Task description » Transcribe the entries that follow, word for word.

Data extracted from a collection:
========================================================================

-- ==== Sys2Proof/Laws/OnlyObjects.lean ====
section
/-!
SUPPORT. The frames of the operations of Machine/Objects.lean (OnlyChanges, for every list that holds the parts they touch).
-/

namespace Sys2Proof.Machine

set_option linter.all false

open Sys2Proof.Safety

variable {l_ : List Part} {u_ : State}

theorem Cfg.put_only (c : Cfg) (i v : Nat) {s : State} (kport : Part.port ∈ l_) (kease : Part.ease ∈ l_) (kfe : Part.fe ∈ l_) (kenergy : Part.energy ∈ l_) (kbilling : Part.billing ∈ l_) (kseals : Part.seals ∈ l_) (klink : Part.link ∈ l_) (ksw : Part.sw ∈ l_) (kloads : Part.loads ∈ l_) (ktrv : Part.trv ∈ l_) (krdr : Part.rdr ∈ l_) (ktag : Part.tag ∈ l_) (kdisp : Part.disp ∈ l_) (h_ : OnlyChanges l_ u_ s) : OnlyChanges l_ u_ (Cfg.put c i v s) := by
  unfold Cfg.put
  try dsimp only
  repeat' first | with_reducible assumption | with_reducible refine OnlyChanges.foldl ?_ (fun _ _ _ => ?_) | with_reducible apply OnlyChanges.ite | split | (with_reducible apply OnlyChanges.upd <;> first | exact fun q => absurd (by assumption) q | with_reducible exact fun _ => rfl | skip)
  all_goals first | exact fun _ => rfl | skip

theorem Due.put_only (d : Due) {s : State} (kport : Part.port ∈ l_) (kease : Part.ease ∈ l_) (kfe : Part.fe ∈ l_) (kenergy : Part.energy ∈ l_) (kbilling : Part.billing ∈ l_) (kseals : Part.seals ∈ l_) (klink : Part.link ∈ l_) (ksw : Part.sw ∈ l_) (kloads : Part.loads ∈ l_) (ktrv : Part.trv ∈ l_) (krdr : Part.rdr ∈ l_) (ktag : Part.tag ∈ l_) (kdisp : Part.disp ∈ l_) (h_ : OnlyChanges l_ u_ s) : OnlyChanges l_ u_ (Due.put d s) := by
  unfold Due.put
  try dsimp only
  repeat' first | with_reducible assumption | with_reducible apply Cfg.put_only | with_reducible refine OnlyChanges.foldl ?_ (fun _ _ _ => ?_) | with_reducible apply OnlyChanges.ite | split | (with_reducible apply OnlyChanges.upd <;> first | exact fun q => absurd (by assumption) q | with_reducible exact fun _ => rfl | skip)
  all_goals first | exact fun _ => rfl | skip

theorem settled_only  {s : State} (kport : Part.port ∈ l_) (kease : Part.ease ∈ l_) (kfe : Part.fe ∈ l_) (kenergy : Part.energy ∈ l_) (kbilling : Part.billing ∈ l_) (kseals : Part.seals ∈ l_) (klink : Part.link ∈ l_) (ksw : Part.sw ∈ l_) (kloads : Part.loads ∈ l_) (ktrv : Part.trv ∈ l_) (krdr : Part.rdr ∈ l_) (ktag : Part.tag ∈ l_) (kdisp : Part.disp ∈ l_) (h_ : OnlyChanges l_ u_ s) : OnlyChanges l_ u_ (settled s) := by
  unfold settled
  try dsimp only
  repeat' first | with_reducible assumption | with_reducible apply Cfg.put_only | with_reducible apply Due.put_only | with_reducible refine OnlyChanges.foldl ?_ (fun _ _ _ => ?_) | with_reducible apply OnlyChanges.ite | split | (with_reducible apply OnlyChanges.upd <;> first | exact fun q => absurd (by assumption) q | with_reducible exact fun _ => rfl | skip)
  all_goals first | exact fun _ => rfl | skip

theorem keepDue_only  {s : State} (kport : Part.port ∈ l_) (kease : Part.ease ∈ l_) (kfe : Part.fe ∈ l_) (kenergy : Part.energy ∈ l_) (kbilling : Part.billing ∈ l_) (kseals : Part.seals ∈ l_) (klink : Part.link ∈ l_) (ksw : Part.sw ∈ l_) (kloads : Part.loads ∈ l_) (ktrv : Part.trv ∈ l_) (krdr : Part.rdr ∈ l_) (ktag : Part.tag ∈ l_) (kdisp : Part.disp ∈ l_) (h_ : OnlyChanges l_ u_ s) : OnlyChanges l_ u_ (keepDue s) := by
  unfold keepDue
  try dsimp only
  repeat' first | with_reducible assumption | with_reducible apply Cfg.put_only | with_reducible apply Due.put_only | with_reducible refine OnlyChanges.foldl ?_ (fun _ _ _ => ?_) | with_reducible apply OnlyChanges.ite | split | (with_reducible apply OnlyChanges.upd <;> first | exact fun q => absurd (by assumption) q | with_reducible exact fun _ => rfl | skip)
  all_goals first | exact fun _ => rfl | skip

theorem metHashed_only {s : State} (kseals : Part.seals ∈ l_) (h_ : OnlyChanges l_ u_ s) : OnlyChanges l_ u_ (metHashed s) := by
  unfold metHashed
  with_reducible apply OnlyChanges.upd h_
  all_goals first | exact fun _ => rfl | exact fun q => absurd (by assumption) q

end Sys2Proof.Machine
end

========================================================================

Solution to this problem »
-- ==== Sys2Proof/Laws/OnlyObjects.lean ====
section
/-!
SUPPORT. The frames of the operations of Machine/Objects.lean (OnlyChanges, for every list that holds the parts they touch).
-/

namespace Sys2Proof.Machine

set_option linter.all false

open Sys2Proof.Safety

variable {l_ : List Part} {u_ : State}

theorem Cfg.put_only (c : Cfg) (i v : Nat) {s : State} (kport : Part.port ∈ l_) (kease : Part.ease ∈ l_) (kfe : Part.fe ∈ l_) (kenergy : Part.energy ∈ l_) (kbilling : Part.billing ∈ l_) (kseals : Part.seals ∈ l_) (klink : Part.link ∈ l_) (ksw : Part.sw ∈ l_) (kloads : Part.loads ∈ l_) (ktrv : Part.trv ∈ l_) (krdr : Part.rdr ∈ l_) (ktag : Part.tag ∈ l_) (kdisp : Part.disp ∈ l_) (h_ : OnlyChanges l_ u_ s) : OnlyChanges l_ u_ (Cfg.put c i v s) := by
  unfold Cfg.put
  try dsimp only
  repeat' first | with_reducible assumption | with_reducible refine OnlyChanges.foldl ?_ (fun _ _ _ => ?_) | with_reducible apply OnlyChanges.ite | split | (with_reducible apply OnlyChanges.upd <;> first | exact fun q => absurd (by assumption) q | with_reducible exact fun _ => rfl | skip)
  all_goals first | exact fun _ => rfl | skip

theorem Due.put_only (d : Due) {s : State} (kport : Part.port ∈ l_) (kease : Part.ease ∈ l_) (kfe : Part.fe ∈ l_) (kenergy : Part.energy ∈ l_) (kbilling : Part.billing ∈ l_) (kseals : Part.seals ∈ l_) (klink : Part.link ∈ l_) (ksw : Part.sw ∈ l_) (kloads : Part.loads ∈ l_) (ktrv : Part.trv ∈ l_) (krdr : Part.rdr ∈ l_) (ktag : Part.tag ∈ l_) (kdisp : Part.disp ∈ l_) (h_ : OnlyChanges l_ u_ s) : OnlyChanges l_ u_ (Due.put d s) := by
  unfold Due.put
  try dsimp only
  repeat' first | with_reducible assumption | with_reducible apply Cfg.put_only | with_reducible refine OnlyChanges.foldl ?_ (fun _ _ _ => ?_) | with_reducible apply OnlyChanges.ite | split | (with_reducible apply OnlyChanges.upd <;> first | exact fun q => absurd (by assumption) q | with_reducible exact fun _ => rfl | skip)
  all_goals first | exact fun _ => rfl | skip

theorem settled_only  {s : State} (kport : Part.port ∈ l_) (kease : Part.ease ∈ l_) (kfe : Part.fe ∈ l_) (kenergy : Part.energy ∈ l_) (kbilling : Part.billing ∈ l_) (kseals : Part.seals ∈ l_) (klink : Part.link ∈ l_) (ksw : Part.sw ∈ l_) (kloads : Part.loads ∈ l_) (ktrv : Part.trv ∈ l_) (krdr : Part.rdr ∈ l_) (ktag : Part.tag ∈ l_) (kdisp : Part.disp ∈ l_) (h_ : OnlyChanges l_ u_ s) : OnlyChanges l_ u_ (settled s) := by
  unfold settled
  try dsimp only
  repeat' first | with_reducible assumption | with_reducible apply Cfg.put_only | with_reducible apply Due.put_only | with_reducible refine OnlyChanges.foldl ?_ (fun _ _ _ => ?_) | with_reducible apply OnlyChanges.ite | split | (with_reducible apply OnlyChanges.upd <;> first | exact fun q => absurd (by assumption) q | with_reducible exact fun _ => rfl | skip)
  all_goals first | exact fun _ => rfl | skip

theorem keepDue_only  {s : State} (kport : Part.port ∈ l_) (kease : Part.ease ∈ l_) (kfe : Part.fe ∈ l_) (kenergy : Part.energy ∈ l_) (kbilling : Part.billing ∈ l_) (kseals : Part.seals ∈ l_) (klink : Part.link ∈ l_) (ksw : Part.sw ∈ l_) (kloads : Part.loads ∈ l_) (ktrv : Part.trv ∈ l_) (krdr : Part.rdr ∈ l_) (ktag : Part.tag ∈ l_) (kdisp : Part.disp ∈ l_) (h_ : OnlyChanges l_ u_ s) : OnlyChanges l_ u_ (keepDue s) := by
  unfold keepDue
  try dsimp only
  repeat' first | with_reducible assumption | with_reducible apply Cfg.put_only | with_reducible apply Due.put_only | with_reducible refine OnlyChanges.foldl ?_ (fun _ _ _ => ?_) | with_reducible apply OnlyChanges.ite | split | (with_reducible apply OnlyChanges.upd <;> first | exact fun q => absurd (by assumption) q | with_reducible exact fun _ => rfl | skip)
  all_goals first | exact fun _ => rfl | skip

theorem metHashed_only {s : State} (kseals : Part.seals ∈ l_) (h_ : OnlyChanges l_ u_ s) : OnlyChanges l_ u_ (metHashed s) := by
  unfold metHashed
  with_reducible apply OnlyChanges.upd h_
  all_goals first | exact fun _ => rfl | exact fun q => absurd (by assumption) q

end Sys2Proof.Machine
end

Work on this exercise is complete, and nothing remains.